-- ==== Sys2Proof/Decode.lean ====
section
/-! DEFINITION. The command that a word spells. The spec's opcode table gives no row any bits and no field (the block takes
its commands as register accesses, queue entries, messages and events), so no word spells a command. -/

namespace Sys2Proof

/-- The command that a word of so many bits spells by the opcode table: none, since the table gives bits to no row. -/
def decodeTableWord (_nbits _w : Nat) : Option Instr := none

end Sys2Proof
end

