-- ==== Sys2Proof/Machine/RegNames.lean ====
section
/-! DEFINITION. Names of registers, fields and counters of PF BAR0 as offsets (R45), each as its register table
gives it: `Reg` a register's offset, `F` a field, `C` a counter's `_LO` offset. -/

namespace Sys2Proof.Machine
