-- ==== Sys2Proof/Machine/Init.lean ====
section
/-! DEFINITION. What each part of the state holds after a power-on reset, and what an absent entry of a sparse
table stands for. -/

namespace Sys2Proof.Machine

/-- The register file with every register at its row's reset word (R13). -/
def RegFile.init : RegFile :=
  { cells := .empty, shadow := .empty, armed := .empty, reamWait := .empty, hist := [], lives := [], store := .empty,
    pol := .empty, polShadow := .empty, polArmed := .empty, polStore := .empty }

/-- A counter pair at 0. -/
def PairCtr.init : PairCtr := ⟨0, 0⟩

/-- Every counter at 0 (R52). -/
def Counters.init : Counters :=
  { value := .empty, side := .empty, high := .empty, latched := .empty, pair := .empty, pairSide := .empty,
    pairLatched := .empty, fieldSide := .empty, fieldLatched := .empty }

/-- No commit in progress. -/
def Coherent.init : Coherent :=
  { epoch := 0, assigned := 0, hwm := 0, phase := .idle, tc := 0, effTc := 0, token := none, persistent := false,
    staged := 0, image := none, bankTag := false, prevEpoch := 0, persistTimes := [], reamPending := false, lenWait := none, reamTc := 0,
    draining := [] }

/-- No snapshot in progress. -/
def Snapshot.init : Snapshot :=
  { phase := .idle, ts := 0, seq := 0, clearing := false, token := none, bufLen := 0 }

/-- A time source that is not qualified. -/
def SrcSt.init : SrcSt :=
  { qualified := false, reason := 0, since := 0 }

/-- A PPS input that has seen no edge. -/
def PpsSt.init : PpsSt :=
  { run := 0, ok := false, lastEdge := none, named := none, prevSeconds := none, namedRun := 0, missing := 0, todOk := false }

/-- A PTP exchange with nothing received. -/
def PtpSt.init : PtpSt :=
  { t1 := 0, t2 := 0, syncWaiting := false, syncCorr := 0, t3 := 0, delayWaiting := false, pdT1 := 0, pdT2 := 0,
    pdT4 := 0, pdWaiting := false, pdCorr := 0, meanPath := 0, announced := false, utcOffset := 0, leap61 := false, leap59 := false }

/-- The TIME section before the store is read. -/
def TimeSection.init : TimeSection :=
  { y := 0, d := 0, clockClass := [], clockAccuracy := [], twoStep := [], asymmetry := [], transport := [] }

/-- The time base, not running until boot starts it (R73); the nominal increment is 0.625 ns. -/
def TimeBase.init : TimeBase :=
  { running := false, time := 0, incr := 0xA0000000, slewNow := 0, plan := [], freq := 0, slew := 0, phaseLeft := 0, covered := 0, offset := 0,
    quality := .freeRun, active := none, everLocked := false, inRun := 0, outRun := 0, recent := [], eL := 0,
    holdoverAt := 0, lockedAt := 0, lockedRuns := [], stepWait := none, stepCount := 0, srcs := .empty, pps := .empty,
    frefs := .empty, pllARef := none, pllBRef := none, hostAt := none, hint := 0, slave := none, ptp := .empty,
    ptpSeq := .empty, evt := .empty, evtLast := .empty, ppsHigh := [], ppsRise := .empty, todSeq := 0,
    todDue := none, timeSec := TimeSection.init, synce := .empty, ptpRx := [] }

/-- Calibration values of 0 for the five rates. -/
def CalVals.init : CalVals := { ofs := 0, rx := [0, 0, 0, 0, 0], tx := [0, 0, 0, 0, 0] }

/-- A port die that has seen no Calender pass. -/
def DieCal.init : DieCal :=
  { copy := 0, passAt := none, applied := CalVals.init, results := [], target := none, doneAt := none, everApplied := false,
    inPass := false, rejects := 0, pilotFail := false }

/-- No cable measurement. -/
def CableSt.init : CableSt :=
  { meas := [], mean := 0, pending := none, valid := false, lastAt := 0, inUse := false }

/-- Stamping state; factory latencies absent from the fuses read 0 (assumption 7). -/
def Stamping.init : Stamping :=
  { factoryRx := .empty, factoryTx := .empty, dies := .empty, calSeq := 0, stale := true, cables := .empty,
    delays := .empty, cals := .empty
    pathWords := (List.range 5).foldl (fun (t : Table Nat) r => t.set r (Config.commitWords r)) .empty, peak := 0 }

/-- A ring set that is not enabled. -/
def RingSet.init : RingSet :=
  { enabled := false, dest := 0, recLog2 := 0, hdrLog2 := 0, vector := 0, recBase := 0, hdrBase := 0,
    tailBase := 0, recProd := 0, recCons := 0, hdrProd := 0, hdrCons := 0, sealedReam := 0, missing := 0,
    modEntries := 0, modFirst := none, disabling := none, conn := none, nsid := 0, recLba := 0, recLbas := 0,
    hdrLba := 0, hdrLbas := 0, lbaBlk := 1, recPos := 0, hdrPos := 0, recWraps := 0, hdrWraps := 0, newestRec := 0,
    newestHdr := 0, archUp := false, archErr := false, backoff := 0, retryAt := 0, indexAt := 0 }

/-- The ledger with no Ream and nothing staged. -/
def Ledger.init : Ledger :=
  { running := false, cur := none, ended := [], past := [], prevRoot := zeros 32, prevNum := 0, sealedNum := 0,
    sealedRoot := zeros 32, frontLate := false, lastUnsigned := false, lastReleased := 0, records := [], headers := [],
    buckets := .empty, refusing := false, sets := .empty, keys := .empty, keySel := 0,
    lastRotate := none, ckpt0 := [], ckpt1 := [], ckptWriting := none, ckptWaiting := none, newestCkpt := none,
    ckptOk0 := false, ckptOk1 := false, ckptAt := none, ckptSeq := 0, ckptRetry := false,
    undecided := .empty, placed := .empty, stagingHwm := 0, fronts := .empty, idleNext := .empty, lastReam := none,
    builderB := false }

/-- A merge group that does not exist. -/
def MergeSt.init : MergeSt :=
  { alive := false, destKind := 0, dest := 0, held := [], lastKey := none, seq := 0, hist := [], lagPort := none }

/-- The Deckle with no group. -/
def Deckle.init : Deckle :=
  { groups := .empty, fronts := .empty, waits := [], bypass := false, activeB := false, stepMark := 0, heldHwm := 0,
    onWay := [], left := [] }

/-- A release group that does not exist. -/
def ReleaseSt.init : ReleaseSt := { alive := false, gen := 0, speed := 0, fec := 0 }

/-- No release group. -/
def Release.init : Release := { groups := .empty, align := .empty, member := .empty, waits := [] }

/-- The decision and work fields at the start of pass 1 (R421). -/
def Decision.init (queueClass ledgerClass : Nat) : Decision :=
  { dest := none, punt := none, mirrors := [], queueClass, ledgerClass, rel := none, encrypt := none,
    decrypt := none, encap := none, decap := none, rewrites := [], drop := false, recirc := false,
    named := [] }

/-- A port without link. -/
def PortSt.init : PortSt :=
  { link := false, localFault := false, remoteFault := false, modeErr := false, anDone := false, ltDone := false,
    prbsErr := false, retrain := false, drainUntil := 0, fifo := [], lastEnd := 0, pauses := .empty,
    holdoffs := .empty, xoff := [], refresh := .empty, toSend := [], txUntil := 0, txCopy := none, saErr := false,
    mka := false, txSas := .empty, rxSas := .empty, saOps := [], anFailAt := none, flushing := false, flushCount := 0 }

/-- A lane without signal. -/
def LaneSt.init : LaneSt := { status := 0, coefs := .empty, txEq := 0, preset := 0, movedAt := none }

/-- An empty slice: roles 0 to 3 on lanes 0 to 3, lane 4 the spare (R415). -/
def SliceSt.init : SliceSt :=
  { cells := .empty, minFree := 8192, injWait := [], admitted := [], injected := [], recirc := [], seq := 0,
    fence := 0, roles := [0, 1, 2, 3], rejoin := .empty, slot := 0, injTaken := 0, couch := [],
    couchHwm := 0, frags := [], orphans := [], struck := [], pipe := [], polTc := .empty, polTp := .empty, polAt := .empty, polFrom := 0, badWords := [] }

/-- The empty tables of a slice. -/
def SliceTables.init : SliceTables :=
  { fdb := .empty, rseq := 0, log := [], learnQ := [], learnHwm := 0, pass := 0, passAt := 0, nextSlot := 0,
    lpm4 := [], lpm6 := [], tern := .empty, cache := .empty, hits := [] }

/-- Empty tables and no rule bank. -/
def Flow.init : Flow :=
  { slices := .empty, flow := .empty, rseq := 0, log := [], bank0 := none, bank1 := none }

/-- A shaper with no credit and no debt. -/
def ShaperSt.init : ShaperSt := { credit := 0, at_ := 0 }

/-- Gates not in use (R531). -/
def GateList.init : GateList := { enable := false, entries := [], base := 0, cycle := 0 }

/-- Scheduling state of a port that has sent nothing. -/
def TmPort.init : TmPort :=
  { deficits := .empty, round := 4, granted := false, shapers := .empty, shaper := ShaperSt.init,
    newest := 0, oper := GateList.init, from_ := 0, carried := .empty, entry := 0, entryEnd := 0, plans := [] }

/-- The traffic manager with every cell free. -/
def Traffic.init : Traffic :=
  { input := [], frames := .empty, queues := .empty, nextCopy := 0, used := 0, minFree := 0x80000, hbmUsed := 0,
    spilling := [], acct := .empty, ports := .empty, vfRx := .empty, vfTx := .empty, fnTurn := 0, wqTurn := .empty }

/-- Engines with their roles at home and no context. -/
def Engines.init : Engines :=
  { ctxs := .empty, tags := .empty, cached := [], cryRoles := .empty, stoRoles := .empty, conns := .empty,
    rsvUsed := 0 }

/-- An admin queue that is FREE. -/
def AdminQ.init : AdminQ :=
  { setup := 0, state := .free, base := 0, prod := 0, head := 0, next := 0, opened := [], released := [], finished := [],
    errStatus := 0, errIndex := 0, fetched := 0 }

/-- A function after reset: generation 0, no quota. -/
def FnSt.init : FnSt :=
  { gen := 0, admin := AdminQ.init, resetting := false, vectors := 0, maxWq := 0, maxNr := 0, contexts := 0,
    memEnable := false, busMaster := false, d3hot := false, roEnable := true, idoEnable := false,
    atsEnable := false, tphEnable := false, tphExt := false, cplTimeout := 0, mrrs := 512, vecTable := .empty, vecUnmasked := [], vecPending := [],
    maskAll := false, msixEnable := false, devErr := 0, status := 0, aerUnc := 0, aerCor := 0,
    cfg := .empty }

/-- No function, queue or notification ring in use. -/
def Queues.init : Queues :=
  { fns := .empty, wqs := .empty, nrs := .empty, reserved := [], sends := [], recvs := [], reportLost := false,
    vfResets := .empty }

/-- The host link down. -/
def HostLink.init : HostLink :=
  { dlUp := false, rate := 0, width := 0, flit := false, l0pWidth := 0, l1 := false, idleSince := 0, ready := false,
    fallback := false, degraded := false, caps := none, vfEnable := false, numVfs := 0,
    ari := false, vfMse := false, enabledVfs := [], reads := .empty, quarantined := .empty, starting := [], atc := [], atsPending := [],
    lastTimeout := none, waiting := [], silenced := false, releasedAt := 0, ledgerCredit := 0, ledgerAt := 0, arbFrame := 0, arbStorage := 0,
    aspm := false, widthAt := 0, txOctets := 0, rxOctets := 0 }

/-- No update open. -/
def UpdateSt.init : UpdateSt :=
  { phase := 0, busy := false, result := 0, target := 0, offset := 0, window := .empty, abortWaiting := false,
    programmed := 0, devices := [] }

/-- A blank store in both flash devices. -/
def Nvm.init : Nvm :=
  { mirror := true, sb0 := [], sb1 := [], found := [], active := none, journal := [], writing := [], nextSeq := 1, usedPages := 0,
    jrnPos := 0, jrnMap := .empty, fw := .empty, bases := .empty, base := none, lastReplayed := 0, flashFails := [0, 0], compacting := false,
    compactSeq := 0, compactFailed := false, compactToken := none, eraseBase := [0, 0], eraseJournal := .empty,
    compactAsked := false, bootSkewed := none, refreshedAt := 0, upd := UpdateSt.init }

/-- An unbound mailbox channel. -/
def MbxSt.init : MbxSt :=
  { sender := 0, receiver := 0, vector := 0, data := [], full := false, clearedAt := none, overrun := false }

/-- The management complex before its power-on reset ends. -/
def Mgmt.init : Mgmt :=
  { stage := .rom, released := false, oscRunning := false, fwRuns := false, bootSel := 0, straps := 0, fwSlot := 0, baseSlot := 0,
    baseOwner := false, fwVersion := 0, fwSvn := 0, fusedMin := 0, fwHash := zeros 32, raiseMinRun := 0,
    fwRaiseMin := false, bootMs := 0, bootAt := 0, settled := [], updateOpen := false, mbx := .empty, eid := none,
    receiver := none, unacked := [], spdmDoe := ⟨0⟩, spdmMctp := ⟨0⟩, serial := 0, ownerHash := zeros 32 }

/-- A unit IN_SERVICE. -/
def UnitSt.init : UnitSt :=
  { state := .inService, reason := 0, role := none, fault := false, token := none, fence := 0, since := 0 }

/-- The event recorder, empty. -/
def Recorder.init : Recorder :=
  { ring := [], region := [], nextSeq := 1, reservedEnd := 0, spent := .empty, refillAt := .empty, suppressed := .empty, cfg := [],
    stopped := false, frozen := false, flashOk := false, nonce := 0, alert := false, selValid := false,
    selBusy := false, selSeq := 0, selSrc := 0, copy := none, clearKeys := [], fatal := false, fatalCause := 0,
    records := [], openHwm := 0 }

/-- Sensors that have not been read. -/
def Sensors.init : Sensors := { temps := [], railMv := [], railCurrent := [], powerDeciW := 0 }

/-- Telemetry, empty. -/
def Telemetry.init : Telemetry :=
  { ring := [], nextSeq := 0, sel := none, sramCe := 0, hbmCe := 0, uncorrected := 0,
    rates := .empty, lastAt := 0, sensors := Sensors.init }

/-- An island whose PLLs are unlocked. -/
def IslandSt.init : IslandSt :=
  { lockA := false, lockB := false, selB := false, safe := false, forced := false, switching := false, hw := false,
    toSafe := false, target := false, since := 0, lossOfEdges := false, standby := none, mhz := 0, cfgDiv := 0 }

/-- Clocks before the crystal is trusted. -/
def Clocks.init : Clocks :=
  { xtalRunning := false, onRing := false, ethref0 := false, ethref1 := false, tableApplied := false,
    islands := .empty }

/-- A power-on reset in force (R808). -/
def ResetSt.init : ResetSt :=
  { held := true, cause := 0, fromFatal := false, warmCount := 0, warmAt := none }

/-- Power good, VDD_CORE at its reset voltage (R809); the fused minimum is assumption 6. -/
def PowerSt.init : PowerSt :=
  { pwrOk := true, avsOk := false, avsFails := 0, mv := 800, minMv := 680, throttled := false, tripped := false,
    tjMax := 0, tjSensor := 0, tjHwm := 0, deciW := 0, avsAt := 0, hotAt := 0 }

/-- The test access port in Test-Logic-Reset: IDCODE selected (R820, R821). -/
def Tap.init : Tap := { ir := .idcode, preloaded := false }

/-- The units that reset OUT_OF_SERVICE: spares and every lane's port (R320, R415, R583, R584). They are absent
from the table and `svcDefault` of Machine/Ops.lean names them. -/
def svcInit : Table UnitSt := .empty

end Sys2Proof.Machine
end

______________________________

▶ **TO DO**: How many of the lines above contain the string "hist"? Give the number only.

▶ **WRITTEN SOLUTION**: 2